### [WORK ORDER]
The expected output is exactly the lines below, starting at the line with "let dims := ext.take rank" and ending at the line with "view reads. -/", both included; no other line belongs in it.

### [SUPPLIED ENTRIES]

-- ==== Sys2Proof/WellFormed.lean ====
section
/-! DEFINITION. What makes an instruction well formed: every operand code names something (R29), every
immediate is one its description defines (R28), and the few forms R97, R165, R177, R179, R213 and R252 rule out. -/

set_option Elab.async false

namespace Sys2Proof

/-- Which kind of operand a field names (R29). -/
inductive Pos where
  | scalar | vector | mask
deriving DecidableEq, Repr

/-- Whether the field is read, written, or both. -/
inductive Role where
  | src | dst | both
deriving DecidableEq, Repr

/-- One register field of an instruction. -/
structure Use where
  pos : Pos
  role : Role
  code : Opd
deriving DecidableEq, Repr

/-- The code names a queue (R29). -/
def Opd.isQueue (c : Opd) : Bool := 32 ≤ c.toNat && c.toNat < 40

/-- The code is one R29 assigns in its position; a register that is written and read may not be a queue
(R97, R252); in a vector position it is `immOk` that rules `vins` out (R165), since the narrowing conversions push
(R179). -/
def Use.ok (u : Use) : Bool :=
  match u.pos with
  | .mask => u.code.toNat < 8
  | .scalar => u.code.toNat < 32 || (u.code.isQueue && u.role != .both)
  | .vector => u.code.toNat < 40
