/-- Writes codes with their scale codes to elements in order. A block whose elements all come under one scale takes
it; one whose scale is not touched keeps it; any other is encoded anew from its values (log 12). -/
def State.putCodes (s : State) (h : Nat) (xs : List (Nat × Nat × Nat)) : FFlags × State :=
  match s.tensor h with
  | none => (0, s)
  | some t =>
    let xs := lastWrites xs
    match familyOf t.desc.fmt with
    | none => (0, (xs.foldl (fun s x => s.setCode h x.1 x.2.1) s).mend h (xs.map (·.1)))
    | some f =>
      let (g, idx, s) := ((xs.map (fun x => x.1 / f.len)).eraseDups).foldl (fun acc b =>
        let mine := xs.filter (fun x => x.1 / f.len == b)
        let sc := (mine.map (·.2.2)).headD 0
        let one := mine.all (fun x => x.2.2 == sc)
        let whole := decide (min f.len (t.desc.count - b * f.len) ≤ mine.length)
        let old := (acc.2.2.elem t (b * f.len)).2
        if one && (whole || sc == old) then
          (acc.1, acc.2.1 ++ mine.map (·.1), mine.foldl (fun s x => s.setCode h x.1 x.2.1) (acc.2.2.setScale h b sc))
        else
          let (g, s) := acc.2.2.putBlock h b f (mine.map (fun x => (x.1, elemVal t.desc.fmt x.2))) false
          (acc.1 ||| g, acc.2.1 ++ t.desc.block f.len b, s)) ((0 : FFlags), ([] : List Nat), s)
      (g, s.mend h idx)

/-! ## Views (R55-R58) -/

/-- Positions on each axis. -/
def View.extents (v : View) : List Nat := (v.padlo.zip (v.n.zip v.padhi)).map (fun p => p.1 + p.2.1 + p.2.2)

/-- Positions in all, padding included. -/
def View.positions (v : View) : Nat := v.extents.foldl (· * ·) 1

/-- The digits of a number in a mixed radix, last axis fastest (R56, R61). -/
def digits (x : Nat) : List Nat → List Nat
  | [] => []
  | _ :: r => let m := r.foldl (· * ·) 1; x / m :: digits (x % m) r

/-- The linear index of coordinates (R61). -/
def linearOf (dims : List Nat) (c : List Nat) : Nat := (dims.zip c).foldl (fun a p => a * p.1 + p.2) 0

/-- Position `seq` on each axis: the index i, from -PADLO (R56). -/
def View.index (v : View) (seq : Nat) : List Int := (v.padlo.zip (digits seq v.extents)).map (fun p => (p.2 : Int) - p.1)

/-- x clamped to 0 and hi. -/
def clampI (x hi : Int) : Int := min (max x 0) hi

/-- A view with its axes zipped: origin, count, stride and extent. -/
def View.axes (v : View) (dims : List Nat) : List (Int × Nat × Int × Nat) := v.origin.zip (v.n.zip (v.stride.zip dims))

/-- The element a read of a position takes, none for a CONST fill (R57). -/
def View.reads (v : View) (dims : List Nat) (seq : Nat) : Option Nat :=
  let i := v.index seq
  let a := v.axes dims
  if v.const && (i.zip a).any (fun p => decide (p.1 < 0) || decide ((p.2.2.1 : Int) ≤ p.1)) then none
  else some (linearOf dims ((i.zip a).map (fun p =>
    (clampI (p.2.1 + clampI p.1 ((p.2.2.1 : Int) - 1) * p.2.2.2.1) ((p.2.2.2.2 : Int) - 1)).toNat)))

/-- What a write of a position does (R58). -/
inductive Fate where
  | padding | dropped
  | stored (i : Nat)
deriving DecidableEq, Repr

/-- The fate of a position written (R58). -/
def View.writes (v : View) (dims : List Nat) (seq : Nat) : Fate :=
  let i := v.index seq
  let a := v.axes dims
  if (i.zip a).any (fun p => decide (p.1 < 0) || decide ((p.2.2.1 : Int) ≤ p.1)) then .padding
  else
    let c := (i.zip a).map (fun p => (p.2.1 + p.1 * p.2.2.2.1, p.2.2.2.2))
    if c.any (fun p => decide (p.1 < 0) || decide ((p.2 : Int) ≤ p.1)) then .dropped
    else .stored (linearOf dims (c.map (fun p => p.1.toNat)))

/-- The operation bit a last-axis stride needs (R82). -/
def View.transposeBit (v : View) : Nat :=
  let st := v.stride.getLastD 1
  if st = 0 ∨ st = 1 then 0 else 0x100

/-- The fields of a view descriptor read as a 64-byte number that break no limit by themselves, for a tensor of the
given rank and format (R55). -/
def viewOf (x rank fmt : Nat) : Option View :=
  let axis (k : Nat) := k < rank
  let org (k : Nat) := byteField x (19 + 4 * k) (16 + 4 * k)
  let nm1 (k : Nat) := byteField x (37 + 2 * k) (36 + 2 * k)
  let str (k : Nat) := byteField x (47 + 2 * k) (46 + 2 * k)
  let pad (k : Nat) := byteField x (56 + k) (56 + k)
  let ks := (List.range 5).filter axis
  let v : View := ⟨byteField x 7 0, byteField x 9 9 % 2 == 1, byteField x 15 12, ks.map (fun k => sext (org k) 32),
    ks.map (fun k => nm1 k + 1), ks.map (fun k => sext (str k) 16), ks.map (fun k => pad k % 16), ks.map (fun k => pad k / 16)⟩
  if byteField x 8 8 == rank && byteField x 9 9 / 2 == 0 && byteField x 11 10 == 0 && byteField x 63 61 == 0 &&
      decide (v.fillc < 2 ^ widthOf fmt) && decide (v.positions ≤ 2 ^ 32) &&
      (List.range 5).all (fun k => axis k || (org k == 0 && nm1 k == 0 && str k == 0 && pad k == 0))
  then some v else none

/-- A tensor descriptor read as a 64-byte number from an address, if it passes R53. -/
def descOf (x : Nat) (addr : Word) : Option TensorDesc :=
  let rank := byteField x 0 0
  let fmt := byteField x 1 1
  let ops := byteField x 3 2
  let hints := byteField x 7 4
  let ext := (List.range 5).map (fun k => byteField x (15 + 8 * k) (8 + 8 * k))
  let dims := ext.take rank
  if decide (1 ≤ rank ∧ rank ≤ 5) && (fmtOf (elemCode fmt)).isSome && decide (ops < 2 ^ 13) && decide (hints < 4) &&
      byteField x 63 48 == 0 && dims.all (fun e => decide (1 ≤ e ∧ e < 2 ^ 31)) && (ext.drop rank).all (· == 0) &&
      decide (dims.foldl (· * ·) 1 ≤ 2 ^ 40)
  then some ⟨fmt, ops, hints, dims, addr⟩ else none

/-! ## What a command names and touches -/

/-- The handles of a command, the command's own first (R12, R16, R90). -/
def HandleCmd.handles : HandleCmd → List Nat
  | .new _ => []
  | .free h => [h]
  | .ld v _ => [v.handle]
  | .st v .. => [v.handle]
  | .gat h .. => [h]
  | .phr h p .. => h :: ((if 2 ≤ p.nh then [p.h1] else []) ++ (if p.nh = 3 then [p.h2] else []))
  | .q h .. => [h]
  | .widen h .. => [h]
  | .cpT a b _ => [a.handle, b.handle]
  | .upOpen d => [d.handle]
  | .operand a b .. => (match a with | some v => [v.handle] | none => []) ++ (match b with | some v => [v.handle] | none => [])

/-- Elements a view reads. -/
def State.readsOf (s : State) (v : View) : List Nat :=
  match s.tensor v.handle with
  | some t => (List.range v.positions).filterMap (v.reads t.desc.dims)
  | none => []

/-- Elements a view stores to. -/
def State.writesOf (s : State) (v : View) : List Nat :=
  match s.tensor v.handle with
  | some t => (List.range v.positions).filterMap (fun n => match v.writes t.desc.dims n with | .stored i => some i | _ => none)
  | none => []

/-- The linear indices a command reads or writes, handle by handle. -/
def State.elements (s : State) : HandleCmd → List (Nat × List Nat)
  | .new _ | .free _ | .q .. | .widen .. | .upOpen _ => []
  | .ld v _ => [(v.handle, s.readsOf v)]
  | .st v .. => [(v.handle, s.writesOf v)]
  | .gat h idx _ => [(h, match s.tensor h with | some t => idx.map (fun i => min i (t.desc.count - 1)) | none => [])]
  | .phr h p a n => ((HandleCmd.phr h p a n).handles).map (fun x => (x, (List.range n).map (a + ·)))
  | .cpT a b _ => [(a.handle, s.readsOf a), (b.handle, s.writesOf b)]
  | .operand a b .. =>
    (match a with | some v => [(v.handle, s.readsOf v)] | none => []) ++
    (match b with | some v => [(v.handle, s.readsOf v)] | none => [])

end Sys2Proof.Machine
end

### [EXERCISE SOLUTION]
  let dims := ext.take rank
  if decide (1 ≤ rank ∧ rank ≤ 5) && (fmtOf (elemCode fmt)).isSome && decide (ops < 2 ^ 13) && decide (hints < 4) &&
      byteField x 63 48 == 0 && dims.all (fun e => decide (1 ≤ e ∧ e < 2 ^ 31)) && (ext.drop rank).all (· == 0) &&
      decide (dims.foldl (· * ·) 1 ≤ 2 ^ 40)
  then some ⟨fmt, ops, hints, dims, addr⟩ else none

/-! ## What a command names and touches -/

/-- The handles of a command, the command's own first (R12, R16, R90). -/
def HandleCmd.handles : HandleCmd → List Nat
  | .new _ => []
  | .free h => [h]
  | .ld v _ => [v.handle]
  | .st v .. => [v.handle]
  | .gat h .. => [h]
  | .phr h p .. => h :: ((if 2 ≤ p.nh then [p.h1] else []) ++ (if p.nh = 3 then [p.h2] else []))
  | .q h .. => [h]
  | .widen h .. => [h]
  | .cpT a b _ => [a.handle, b.handle]
  | .upOpen d => [d.handle]
  | .operand a b .. => (match a with | some v => [v.handle] | none => []) ++ (match b with | some v => [v.handle] | none => [])

/-- Elements a view reads. -/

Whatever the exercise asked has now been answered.